There was the virtual eradication of animals in parts of the country where they were once plentiful, when land invasions destroyed the extensive conservancies established by commercial farmers. Then the rhino and elephant massacres, killed for their horns and tusks to the order of Asian syndicates that have operated with impunity in Zimbabwe and are increasingly turning their attention to South Africa.
In one particularly bleak 18-month period, the ZCTF recorded the slaughter of more than 30 000 large animals in the Bubiana conservancy alone, in southern Zimbabwe. The law enforcement and conservation authorities are not only indifferent to but also often complicit in such killings, while international conservation bodies have helplessly averted their eyes.
As Johnny Rodrigues, the chair of ZCTF, said at the time, ‘It is dire. When you look at what is going on, you want to cry. They’re slaughtering everything.’
There are the occasional successes to sustain the ZCTF volunteers in Zimbabwe and the animal lovers – spread over 194 countries but the majority in SA – who support its activities with cash and in kind. When in May this year animals were stranded on islands in Kariba by unseasonal floods and threatened with starvation, the ZCTF’s emailed wish list included hay bales, maize, fuel, game cubes, fuel and transport. All was eventually forthcoming and the ZCTF is keeping hundreds of animals alive.
Mostly, though, it is a heart-rending story.
It is the story of Chinese miners killing elephants with poisoned loaves of bread in northern Zimbabwe. It is the story of Zanu-PF thugs in the lowveld hacking off the heads of two elephants that were hand-reared after surviving the 1982 drought. It is the story of a rhino in the Save area, found miraculously wandering alive after most of its face was hacked off by poachers taking its horn, but after a long veterinary battle having to be put down.
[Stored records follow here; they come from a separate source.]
theorem endsIn_getPixels (hop : op = .getPixels) (henv : s.DeviceServes 1 rest) :
    ∃ t F, EndsIn 131 s (.frame F) t ∧ Served s t more rest ∧ t.mem = s.mem ∧
      ∀ c : Fin 64, F[c] = unpack3 (recordAt s.mem (cellOffset c s.rot)) := by
  subst hop
  obtain ⟨sc, hperf, hframe⟩ := performs_readFrame (s := s.fresh more) henv
  have hend := hperf.sequence htodo hprog hext (ret := .frame) rfl
  rw [length_readFrameOps] at hend
  exact ⟨_, sc.frame, hend, ⟨rfl, rfl, rfl, rfl⟩, rfl, hframe⟩

/-- Writing a grid, by SETPIXELS or CLEAR. -/
theorem endsIn_setGrid {f : Nat → Nat → Nat × Nat × Nat} (hvalid : ∀ x y, x ≤ 7 → y ≤ 7 → ValidChannels (f x y))
    (hwf : s.params.wf) (henv : s.DeviceServes 64 rest) (hop : expand s.params op = setGridOps s.params (gridOf f)) :
    ∃ t, EndsIn 194 s .done t ∧ Served s t more rest ∧
      ∀ c : Fin 64, recordAt t.mem (cellOffset c s.rot) = packOf (f (cellX c) (cellY c)) := by
  obtain ⟨m, sc, hperf, hm⟩ := performs_packFrame (s := s.fresh more)
    (source := fun k => .given (rawOf (f (cellX k) (cellY k)))) mem_rowMajor hwf
    (fun k => hvalid _ _ (cellX_le k) (cellY_le k)) (fun _ => rfl) henv
  have hend := hperf.sequence htodo hprog hext (hop.trans (setGridOps_gridOf _ f))
  rw [List.length_append, List.length_map, length_rowMajor, length_writeFrameOps, hwf.1] at hend
  exact ⟨_, hend, ⟨rfl, rfl, rfl, rfl⟩, hm⟩

/-- Reading the frame and writing it again with its cells moved. -/
theorem endsIn_flip {src : Fin 64 → Fin 64} (hwf : s.params.wf) (henv : s.DeviceServes 65 rest)
    (hop : expand s.params op = readFrameOps ++ rewriteFrameOps s.params.cellOrder src ++ [.done .nothing]) :
    ∃ t, EndsIn 323 s .done t ∧ Served s t more rest ∧
      ∀ c : Fin 64, recordAt t.mem (cellOffset c s.rot) = recordAt s.mem (cellOffset (src c) s.rot) := by
  obtain ⟨sc, hread, hframe⟩ := performs_readFrame (s := s.fresh more)
    (State.DeviceServes.add (m := 1) (n := 64) henv)
  obtain ⟨m, sc', hwrite, hm⟩ := performs_rewriteFrame (s := ((s.fresh more).setEnv _).setScratch sc) src hwf hframe rfl
  have hend := (hread.append hwrite).sequence htodo hprog hext hop
  rw [List.length_append, length_readFrameOps, length_rewriteFrameOps hwf] at hend
  exact ⟨_, hend, ⟨rfl, rfl, rfl, rfl⟩, hm⟩

end

/-- Settles O47: the Frame that is read is returned. -/
theorem getPixelsReturnsFrame : Obligations.GetPixelsReturnsFrame := by
  intro s rest ⟨htodo, hprog⟩ hext henv
  obtain ⟨t, F, ⟨-, v, hrun⟩, ht, hmem, hF⟩ := endsIn_getPixels htodo hprog hext rfl henv
  exact ⟨_, F, hrun, rfl, hF, hmem, ht.rot, ht.env, rfl⟩

/-! ### SETPIXELS -/

/-- A lazy generator packs and writes the cells in turn (45_host_sequences R97). -/
theorem writesCell_lazy {c : Nat × Nat × Nat} {colour : RawColor} (hvalid : ValidChannels c)
    (hcolour : colour = rawOf c) (k : Fin 64) :
    WritesCell (fun _ => True) k (packOf c) [.pack (.given colour) k, boffrCell k, .writePack k] := by
  intro s rest _ henv
  have hpack := performs_pack (s := s) (source := .given colour) hvalid hcolour k
  have hword : (keepPack k (pixelRes (packOf c)) s).scratch.packs[k] = packOf c := by
    rw [keepPack, State.setScratch_scratch, getElem_set_cell, if_pos rfl, resPixel_pixelRes]
  obtain ⟨sc, -, hwrite⟩ := writesCell_writePack
    (word := fun j => (keepPack k (pixelRes (packOf c)) s).scratch.packs[j]) k _ rest (fun _ => rfl) henv
  rw [hword] at hwrite
  exact ⟨sc, trivial, hpack.cons hwrite⟩

section
variable {s : State} {more : List Request} {rest : List EnvEvent} {f : Nat → Nat → Nat × Nat × Nat}
  (htodo : s.todo = [])
  (hprog : s.program = .sequence (.setPixels (.generator (generatorOf f))) :: more) (hext : s.NoExternalWriter)
  (hvalid : ∀ x y, x ≤ 7 → y ≤ 7 → ValidChannels (f x y)) (hwf : s.params.wf) (henv : s.DeviceServes 64 rest)
include htodo hprog hext hvalid hwf henv

/-- Writing what a generator gives, whenever it is validated. -/
theorem endsIn_setGenerator :
    ∃ t, EndsIn 194 s .done t ∧ Served s t more rest ∧
      ∀ c : Fin 64, recordAt t.mem (cellOffset c s.rot) = packOf (f (cellX c) (cellY c)) := by
  have hcell (k : Fin 64) : ValidChannels (f (cellX k) (cellY k)) := hvalid _ _ (cellX_le k) (cellY_le k)
  cases hgen : s.params.genValidate with
  | eager =>
    obtain ⟨m, sc, hperf, hm⟩ := performs_packFrame (s := s.fresh more)
      (source := fun k => .given (generatorOf f)[k]) (IsCellOrder.mem hwf) hwf hcell (getElem_generatorOf f) henv
    have hend := hperf.sequence htodo hprog hext (ret := .nothing)
      (by simp only [expand, setGeneratorOps, hgen])
    rw [List.length_append, List.length_map, length_writeFrameOps, hwf.1] at hend
    exact ⟨_, hend, ⟨rfl, rfl, rfl, rfl⟩, hm⟩
  | lazy =>
    have henv' : (s.fresh more).env = List.replicate s.params.cellOrder.length (.port .ok) ++ rest := by
      rw [hwf.1]
      exact henv
    obtain ⟨m, sc, hperf, hm⟩ := performs_cellWrites
      (fun k => writesCell_lazy (hcell k) (getElem_generatorOf f k) k) s.params.cellOrder trivial henv'
    have hend := hperf.sequence htodo hprog hext (ret := .nothing) (by simp only [expand, setGeneratorOps, hgen])
    rw [List.length_flatMap] at hend
    simp only [List.length_cons, List.length_nil, List.map_const', List.sum_replicate, hwf.1] at hend
    exact ⟨_, hend, ⟨rfl, rfl, rfl, rfl⟩, fun c => (hm c).trans (if_pos (IsCellOrder.mem hwf c))⟩

end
So why does Rodrigues, a man who makes a modest living as a petrol and diesel mechanic, and his volunteers keep pushing this particular boulder uphill?
He says simply that someone has to it. ‘I work to put food on the table, but this has become the focus of my life. If we all just stand by and watch things that are wrong, it’s a death sentence on the future.
‘Zimbabwe is just a village in a much, much bigger world, but what happens here does affect the rest of the world. Also, my kids are here and their kids are here, so it is a commitment to a future generation in the country where our roots are.
‘There is also the hope that through education and example, we will 15 years down the line create a new kind of Zimbabwe.’
To fight against what is wrong while accepting the likely insignificance of one’s efforts – that’s an elegantly simple philosophy for life. And dauntingly courageous.
+ Visit The ZCTF on Facebook.
Or on their website.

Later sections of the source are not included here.